On this day, June 12th, 2023, we mark the centenary of the birth of Miodrag Mića Popović. Remembered primarily as a painter, but also as a film director, screenwriter, theoretician, and art researcher, Miodrag Mića Popović will leave an indelible mark on the art of the twentieth century with his uncompromising struggle for freedom of thought and artistic expression. His search, which begins with poetic intimacy and civic realism, through expressionism and Art informel, with his contribution to scene painting, testifies to the special giftedness and skill of a multifaceted artist.

Born in Loznica on June 12th, 1923, Mića Popović left for Belgrade as a four-year-old with his family, where he discovered that it was possible to make a living from art as a high school student, by doing homework for his peers for a modest fee. However, going to an exhibition of French Impressionists in the fifth grade of the Third Boys’ Gymnasium will decide his profession. Delighted by the light, freedom, and ease of expression, he will firmly decide to engage in painting. He exhibited his first works in 1940 at the 13th autumn exhibition in “Cvijeta Zuzorić”, and after the end of the war in 1946, he enrolled in the Academy of Fine Arts in Belgrade, where the ideology of socialist realism, which he would oppose for many years, was waiting for him.

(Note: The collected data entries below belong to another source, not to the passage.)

-- ==== Sys2Proof/Machine/Chain.lean ====
section
/-! DEFINITION. Issuing the chain at a squad's position (R103 to R107). -/

namespace Sys2Proof.Machine

/-- The line that the current squad reads ahead of its loads from a place on: of memory or of scratch, which and where
is free (R196, R206). -/
def lineAhead (place : Nat) (t : State) : Ahead :=
  let pa := lineOf (Config.freeLine t.free)
  let scratch := Config.freeBit t.free .aheadScratch
  ⟨t.sq.key, place, scratch, pa, (span pa 128).map (if scratch then t.team.scratch.read else coreByte t t.core.id)⟩

/-- A load of the current squad may be performed before the squad's older loads where it does not depend on them: the
squad reads a line now, which a later load may still return once the older ones have their values (R196, R235; log 16).
At most 16 lines stand so on a core. -/
def readAhead (is : List Instr) (t : State) : State :=
  match (t.sq.prods.filter (·.kind.pendingLoad)).map (·.seq) with
  | [] => t
  | n :: r =>
    if is.any (fun i => match i with | .ld _ _ _ _ _ _ _ | .ldsx _ _ _ _ _ _ _ | .ldsc _ _ _ _ _ _ => true | _ => false)
        && !t.sq.fences.any (fun f => f.acq || f.full) then
      { t with core := { t.core with ahead := (lineAhead (r.foldl min n) t :: t.core.ahead).take 16 } }
    else t

/-- What the squad notes of the words of a chain that has issued: the loads on which its registers depend, and what it
reads ahead of its loads. A chain has issued where lclk has risen (R56). -/
def noteIssue (is : List Instr) (s t : State) : State :=
  if t.sq.lclk = s.sq.lclk then t else readAhead is (t.onSq (noteDeps is s.sq))

/-- The same of an outcome. -/
def noted (is : List Instr) (s : State) : Host.Outcome State Fault Refusal → Host.Outcome State Fault Refusal
  | .next t => .next (noteIssue is s t)
  | o => o

/-- Issue a chain of several words as one unit (R105 to R107). -/
def issueMany (ws : List Word) (s : State) : Host.Outcome State Fault Refusal :=
  let n := ws.length
  let trap := fun (k : Nat) (r : Report) => Host.Outcome.next (takeTrap r s.sq.pkt s.sq.word k n s)
  let good := ws.map goodWord
  if holdsAlone ws then
    trap 0 (chainUndefined ws 0 s)
  else match good.findIdx? (·.isNone) with
    | some k => trap k (chainUndefined ws k s)
    | none =>
      let is := good.map (·.getD default)
      match conflictAt s.sq.fmt is with
      | some k => trap k ⟨0x1A#8, BitVec.ofNat 64 k, 0#64, s.sq.em⟩
      | none =>
        match chainOuts s 0 is [] with
        | .inl (k, .trap r) => trap k r
        | .inl (_, .wait w) => .next (waitHere w s)
        | .inl (_, .hold _ w u) => .next (waitHere w (u s))
        | .inl (k, .fail u r) => .next (takeTrap r s.sq.pkt s.sq.word k n (u s))
        | .inl (_, .done _) => .next s
        | .inr us =>
          let rb := s.sq.word + n == 3 && (ws.getLastD 0#32).getLsbD 31
          let t := us.foldl (fun t u => u t) (retire n rb (is.foldl (fun t i => markPoison i t) s))
          .next (noteIssue is s (if t.sq.late.isEmpty then t else waitHere .order t))

/-- Issue the chain at the position of the current squad. A chain of one is `exec` of its word. A fetch that
faults has no chain: its report names chain word 0 of a chain of one (R140; log 25). -/
def issueChain (s : State) : Host.Outcome State Fault Refusal :=
  match fetchFault s with
  | some r => .next (takeTrap r s.sq.pkt s.sq.word 0 1 s)
  | none =>
    let t := noteFetch s.core.id s.launch.asid (packetVa s s.sq.pkt) 12 s
    match chainFrom (packetWords s) s.sq.word with
    | [w] =>
      match decode w with
      | .ok i => noted [i] t (exec i t)
      | .error _ => .next (takeTrap (undefinedReport w t) t.sq.pkt t.sq.word 0 1 t)
    | ws => issueMany ws t

/-- The current squad is in the middle of a run (R97). -/
def runsOn (s : State) : Bool := s.sq.status == .live && s.sq.running

/-- Go on with the run of the current squad: its next chain, unless a word that has begun holds it. -/
def continueRun (s : State) : Host.Outcome State Fault Refusal :=
  if s.sq.sst.any (fun r => !r.todo.isEmpty) then .next (waitHere .sst s)
  else if s.sq.syncw.isSome then .next (waitHere .barSync s)
  else if s.sq.mprog.any (·.doomed) then .next (waitHere .tile s)
  else if !s.sq.late.isEmpty then
    match doLate s with
    | some t => .next t
    | none => .next (waitHere .order s)
  else issueChain s

end Sys2Proof.Machine
end

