-- ==== Sys2Proof/Machine/Step.lean ====
section
/-! DEFINITION. One step of the machine, and the state that fetches a given word next. -/

namespace Sys2Proof.Machine

/-- Advance the index of the free values (log 3). -/
def tick : Host.Outcome State Fault Refusal → Host.Outcome State Fault Refusal
  | .next s => .next { s with free := s.free + 1 }
  | o => o

/-- One step: the occurrence due first; else the next chain of the run in progress; else what the
default policy names; else nothing happens. -/
def step (s : State) : Host.Outcome State Fault Refusal :=
  match s.agenda with
  | i :: r => if isWord i then tick (.next { s with agenda := r }) else tick (exec i { s with agenda := r })
  | [] =>
    if runsOn s then tick (continueRun s)
    else
      match autoNext s with
      | some i => tick (exec i s)
      | none => tick (.next s)

/-- Every unit present (R25). -/
def fullCaps : Caps :=
  ⟨1#16, Vector.replicate 4 (BitVec.allOnes 48), Vector.replicate 12 (BitVec.allOnes 32), BitVec.allOnes 16, 32#16⟩

/-- Page tables that map virtual page 0 to frame 0x1_0000 with R, W and X, and one packet of code there. -/
def placeWord (m : Memory) (w : Word) : Memory :=
  let m := m.put 0x2000 8 0x4001
  let m := m.put 0x4000 8 0x6001
  let m := m.put 0x6000 8 0x8001
  let m := m.put 0x8000 8 0x1010F
  m.put 0x10000 12 w.toNat

/-- The state with a word where the step fetches next: a part whose units are present, an address space
that maps one page of code, a loaded object of one suit, and a live squad of a running launch that
stands at packet 0 of that code in the middle of a run (log 5). -/
def State.withFetchWord (s : State) (_nbits w : Nat) : State :=
  let h : Hand := ⟨1#64, 0, 1, [0, 0, 0, 0, 0, 0, 0], 1⟩
  let lr : LaunchRec := { LaunchRec.empty with nsq := 1, gx := 1, gy := 1, gz := 1, leases := [(0, 65536)], dies := 1 }
  { s with
    sq := { s.sq with
      key := ⟨0, 0, 0⟩, status := .live, running := true, runPkts := [], wait := none, fast := true
      em := BitVec.allOnes 32, live := BitVec.allOnes 32, held := 0#32
      suit := 0, hand := 0, hent := h, segSlots := 1#8, pkt := 0, word := 0, sst := none, syncw := none, mprog := [] }
    team := { s.team with key := ⟨0, 0⟩, status := .running, core := 0, nsq := 1 }
    core := { Core.fresh 0 with stock := s.core.stock, z := s.core.z, ovf := s.core.ovf }
    launch := { s.launch with lid := 0, status := .running, asid := 0, lr := lr }
    obj := { s.obj with addr := 0, asid := 0, suits := [⟨0, 1, 0, 0, 2, []⟩], code := 0 }
    dies := s.dies.map (fun d => { d with pend := [], tlb := [], walkAhead := [] })
    mem := placeWord s.mem (BitVec.ofNat 32 w)
    part := { s.part with
      caps := fullCaps
      asids := ⟨0, 0x2001#64, 0#32, 1#16, false, 0#64, 0#32⟩ :: s.part.asids.filter (fun e => e.n != 0) }
    agenda := [] }

end Sys2Proof.Machine
end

Self-portrait by Mića Popović, 1980, ink on paper, 31 x 31 cm, Legacy Mirko Počuče, Art Collection of the National Museum Kraljevo (U-).

He would lead the first rebellion against the imposed value system less than a year after enrolling in the academy, in the class of Ivan Tabaković, who obviously supported his students’ desire to go out into nature and free themselves from political influences. Together with his classmates Peter Omčikus, Miodrag Bata Mihajlović, Mile Andrejević, Kosara Bokšan, Ljubica Jovanović and his future wife Vera Božičković, he went to Zadar in search of motifs and expressions similar to interwar art or Western formalism, where they found the “Zadar Group”. From Zadar, he will come back to Belgrade with many drawings, paintings, and notes, greeted as a decadent without the possibility of returning to the Academy. This, however, did not prevent him from being the first post-war painter in Belgrade to organize an independent exhibition.

This is followed by periods in Paris, the meeting place of the world art scene, where he turns to abstraction and art informal as a “healthy interruption of an unhealthy state in art” that will last until 1969. The dissident’s life will continue in Simina 9a, discussing topics from art, socialism, communism, but also everyday life with his best friend Borislav Mihajlović Mihiza, Dobrica Ćosić, Živorad Stojković, Lazar Trifunović and Antony Isaković, which he will immortalize in the painting “Hexagonal Space” in 1970, which belongs to the cycle of “Scene Painting” that the artist developed by returning to figuration from 1969 to 1980.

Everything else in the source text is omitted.